Two main characteristics of a caste are the practices of social isolation through commensality
and banning of intermarriages. Viewed without modern prejudices about social exclusion,

freedom to choose marriage partner, freedom to eat with whomever one chooses and
whatever one wishes, the refugees generally dislike their women being taken over by strangers
or being forced to eat what they are not used to. The caste ensured these protections and
allowed the immigrants to lead their lives peacefully, contributing to the host society with
their skills. The castes were also professional schools that preserved and transmitted those
skills from generation to generation.
One has to agree that many of the exaggerations and abuses in the past practices need to be
reviewed and changed, but the West forgets its pedagogy when convenient. Motivating
through education, rather than imposing by law and force need to be the instruments of a
healthy change. But even there we may see hurdles difficult to bypass, such as the
intermarriages among Konkani speaking Goans of different castes. My London-based Goan
friend has certainly this grievance in the catalogue for change.

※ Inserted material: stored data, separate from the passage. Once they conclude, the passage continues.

/-- A load attempt fails: slot 0 is extended with the bytes received, once for each attempt (R428). -/
def fwFail (s : State) (e : Byte) : State :=
  let s1 := dropFetch (if s.gh.fwEnded then s else queueExtend s 0 s.gh.fwGot) .firmware
  { s1 with gh := { s1.gh with stage := .failed, error := e, fwEnded := false } }

/-- Image bytes arrive and are checked (R426, R428). -/
def fwTake (s : State) (bs : List Byte) : State :=
  let s := { s with gh := { s.gh with fwGot := (s.gh.fwGot ++ bs).take s.gh.fwLen.toNat } }
  match fwError s.gh.fwLen s.gh.fwGot with
  | some e => fwFail s e
  | none => s

/-- Every image byte has been taken (R447). -/
def fwAll (s : State) : Bool := decide (s.gh.fwLen.toNat ≤ s.gh.fwGot.length)

/-- A write of GH_FW_DATA (R426, R432, R447). -/
def fwWord (s : State) (port : RegPort) (w : W32) : State :=
  if s.gh.stage ≠ .loading || s.gh.src || fwAll s then busErr s port
  else if !s.meas.queue.isEmpty then holdAcc s port (.fwData w)
  else ack (fwTake s (bytesOf w 4)) port

/-- A GH_FW_DATA write that waits at a port is tried again. -/
def retryFwAt (s : State) (port : RegPort) : State :=
  match (rport s port).held with
  | some (.fwData w) => fwWord s port w
  | _ => s

/-- Writes of GH_FW_DATA and PLN_DATA that wait are tried again. -/
def retryWords (s : State) : State := retryPln (retryFwAt (retryFwAt (retryFwAt s .cp) .mp) .gh)

/-- FW_START is refused (R426). -/
def fwRefused (s : State) : Bool := !(s.gh.stage == .waitImage || (s.gh.stage == .failed && s.gh.error != 0x01))

/-- A write of GH_CTRL (R426, R430, R443). In test mode FW_START and CP_OPEN are not written (R508). -/
def ghCtrl (s : State) (port : RegPort) (start abort open_ : Bool) : State :=
  if s.pins.testMode || (start && fwRefused s) then busErr s port
  else
    let s := { s with gh := { s.gh with cpOpen := open_ } }
    let s := if start then { s with gh := { s.gh with stage := .loading, fwGot := [], fwEnded := false } } else s
    ack (if abort && s.gh.stage == .loading then retryWords (fwFail s 0x06) else s) port

/-- FW_START: a write of GH_CTRL with FW_START (R24, R426). -/
def execFwStart (port : RegPort) (cpOpen : Bool) (s : State) : Host.Outcome State Fault Refusal :=
  if !portReady s port then skip s
  else if !isMgmt port then finish (busErr s port)
  else finish (ghCtrl s port true false cpOpen)

/-- FW_ABORT: a write of GH_CTRL with FW_ABORT (R24, R426). -/
def execFwAbort (port : RegPort) (cpOpen : Bool) (s : State) : Host.Outcome State Fault Refusal :=
  if !portReady s port then skip s
  else if !isMgmt port then finish (busErr s port)
  else finish (ghCtrl s port false true cpOpen)

/-- CP_OPEN: a write of GH_CTRL.CP_OPEN (R24, R430). -/
def execCpOpen (port : RegPort) (v : Bool) (s : State) : Host.Outcome State Fault Refusal :=
  if !portReady s port then skip s
  else if !isMgmt port then finish (busErr s port)
  else finish (ghCtrl s port false false v)

/-- FW_DATA_WORD: a write of GH_FW_DATA (R24, R426, R447). -/
def execFwDataWord (port : RegPort) (w : W32) (s : State) : Host.Outcome State Fault Refusal :=
  if !portReady s port then skip s
  else if !isMgmt port then finish (busErr s port)
  else finish (fwWord s port w)

/-- FW_IMAGE_END: the image ends: slot 0 is extended, the RAMs take the image and zeros, and ROM jumps when the extend is complete
(R425, R427, R428). A stream that ended before its header did fails. -/
def execFwImageEnd (s : State) : Host.Outcome State Fault Refusal :=
  if !live s || s.gh.stage ≠ .loading || s.gh.fwEnded || !fwAll s then skip s
  else if s.gh.fwGot.length < 16 then finish (fwFail s 0x03)
  else
    let s1 := queueExtend s 0 s.gh.fwGot
    finish { s1 with gh := { s1.gh with fwEnded := true, code := tputs 0 [] 0 s.gh.fwGot, data := [],
                                        entry := 0x00010000 + wd (words32 4 s.gh.fwGot) 2 } }

/-- The line of the firmware image that ROM fetches next (R426); none while a Plan is fetched (R429). -/
def fwFetch (s : State) : Option (BitVec 58) :=
  if s.gh.stage = .loading && s.gh.src && !fwAll s && s.meas.queue.isEmpty && !(s.pln.st == .loading && s.pln.source) then
    some (s.gh.fwAddr + BitVec.ofNat 58 (s.gh.fwGot.length / 64))
  else none

/-- The line that the Gatehouse fetches next, and for which load (R429, log entry 24). -/
def ghFetch (s : State) : Option (BitVec 58 × OutKind) :=
  ((planFetch s).map (fun a => (a, .plan))).orElse (fun _ => (fwFetch s).map (fun a => (a, .firmware)))

/-- A response to the Gatehouse's transfer reaches the load that asked for it (R102, R271, R426). -/
def ghFetched (s : State) (kind : OutKind) (d : Beat) (good : Bool) : State :=
  if kind = .plan then planFetched s d good
  else if s.gh.stage = .loading then (if good then fwTake s (bytesOf d 64) else fwFail s 0x05)
  else s

/-! ## The core: its address map, its sleep and its interrupts (R422-R424) -/

/-- The access lies in the n bytes at base. -/
def accIn (a : CoreAcc) (base n : Nat) : Bool := decide (base ≤ a.addr.toNat) && decide (a.addr.toNat + 2 ^ a.size.val ≤ base + n)

/-- The bytes of a write. -/
def accBytes (a : CoreAcc) (d : W32) : List Byte := (bytesOf d 4).take (2 ^ a.size.val)

/-- mtimecmp with bytes replaced from byte i. -/
def putCmp (w : W64) (i : Nat) (bs : List Byte) : W64 := let o := bytesOf w 8; wordOf 64 (o.take i ++ bs ++ o.drop (i + bs.length))

/-- The access-fault exception: the core's own, with no other effect (R422). -/
def accFaults (s : State) (a : CoreAcc) : State := { s with gh := { s.gh with accFault := some a.addr } }

/-- A read of the core (R422): a RAM word that fails parity is a Gatehouse memory fault. The control space is read by the commands of
the port gh (R423, log entry 13). -/
def coreRead (s : State) (a : CoreAcc) : State :=
  if accIn a 0x00010000 0x20000 || accIn a 0x00030000 0x10000 then (if a.bad then wholeFault s 0x1D a.addr else s)
  else if accIn a 0 0x10000 || accIn a 0x00040000 16 || accIn a 0x10000000 0x100000 then s
  else accFaults s a

/-- A write of the core (R422). -/
def coreWrite (s : State) (a : CoreAcc) (d : W32) : State :=
  let o := a.addr.toNat
  if accIn a 0x00010000 0x20000 then { s with gh := { s.gh with code := tputs 0 s.gh.code (o - 0x00010000) (accBytes a d) } }
  else if accIn a 0x00030000 0x10000 then { s with gh := { s.gh with data := tputs 0 s.gh.data (o - 0x00030000) (accBytes a d) } }
  else if accIn a 0x00040008 8 then { s with gh := { s.gh with mtimecmp := putCmp s.gh.mtimecmp (o - 0x00040008) (accBytes a d) } }
  else if accIn a 0x10000000 0x100000 then s
  else accFaults s a

/-- The core's accesses in order (R422). -/
def coreRuns (s : State) (l : List CoreAcc) : State :=
  l.foldl (fun s a => match a.data with | none => coreRead s a | some d => coreWrite s a d) s

/-- The machine timer interrupt: mtime has reached mtimecmp (R422, R423). -/
def timerIrq (s : State) : Bool := decide (s.gh.mtimecmp.toNat ≤ s.aon.sundial.toNat)

/-- GATEHOUSE_SLEEP: firmware makes these accesses and then executes WFI; with no interrupt pending the Gatehouse sleeps (R422, R424). -/
def execGatehouseSleep (s : State) (accs : List CoreAcc := []) : Host.Outcome State Fault Refusal :=
  if !live s || s.gh.stage ≠ .running || s.gh.asleep then skip s
  else
    let t := coreRuns s accs
    finish { t with gh := { t.gh with asleep := !t.gh.extIrq && !timerIrq t } }

/-- GATEHOUSE_WAKE: the machine external interrupt is taken and wakes the Gatehouse, whose firmware makes these accesses (R422-R424). -/
def execGatehouseWake (accs : List CoreAcc) (s : State) : Host.Outcome State Fault Refusal :=
  if !live s || !s.gh.extIrq then skip s
  else finish (coreRuns { s with gh := { s.gh with asleep := false, extIrq := false } } accs)

/-- TIMER_INTERRUPT: mtime has reached mtimecmp, which wakes the Gatehouse (R422-R424). -/
def execTimerInterrupt (s : State) : Host.Outcome State Fault Refusal :=
  if !live s || !timerIrq s then skip s else finish { s with gh := { s.gh with asleep := false } }

/-! ## Measurement (R432-R437, R448-R450) -/

/-- MEASURE_EXTEND: a write of GH_EXT_CTRL with GO (R24, R433, R449). -/
def execMeasureExtend (port : RegPort) (slot : Fin 8) (s : State) : Host.Outcome State Fault Refusal :=
  if !portReady s port then skip s
  else if !isMgmt port || slot.val < 4 then finish (busErr s port)
  else
    let d : BitVec 384 := wordOf 384 (s.meas.extData.toList.flatMap (fun w => bytesOf w 8))
    finish (ack { s with meas := { s.meas with queue := s.meas.queue ++ [⟨slot, d⟩] } } port)

/-- The 432 bytes of a report (R436). -/
def reportBytes (s : State) (nonce : W32) : List Byte :=
  bytesOf (0x00010000 : W32) 4 ++ bytesOf s.aon.bootCount 4 ++ bytesOf nonce 4 ++ bytesOf (0x00020003 : W32) 4 ++
    bytesOf s.pln.planId 4 ++ bytesOf (plnLoaded s) 4 ++ bytesOf (bootStat s) 4 ++ bytesOf (plnStatus s) 4 ++
    s.meas.cnt.toList.flatMap (fun c => bytesOf c 2) ++ s.meas.slots.toList.flatMap (fun d => bytesOf d 48)

/-- The report is copied, and GH_SIG_LEN is 0 (R436). -/
def snapshot (s : State) (nonce : W32) : State :=
  { s with meas := { s.meas with report := fileOf 0 (words64 (words32 108 (reportBytes s nonce))), sigLen := 0 } }

/-- A snapshot for a request, taken between two extends; then the reply, or the signature is awaited (R436, R437). -/
def takeReport (s : State) (w : W64) (sign present : Bool) : State :=
  let s1 := snapshot s (w.extractLsb' 32 32)
  let next : GhReq :=
    if !sign then .reply w 0 s.aon.bootCount
    else if present then .signing w (sha384 (reportBytes s (w.extractLsb' 32 32))) 0
    else .reply w 3 s.aon.bootCount
  { s1 with gh := { s1.gh with req := some next } }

Marriage is not just between two individuals. It also links families, and marriage outside ones
family sought and ensured this social enrichment. Marriage is also to enjoy a pleasant life
together, not an option for constant irritations day in and day out. I doubt a brahmin used to
taka will bear for long hearing a chardo wifes teka. This is only a sample of linguistic
undertones that will not vanish with love and passion.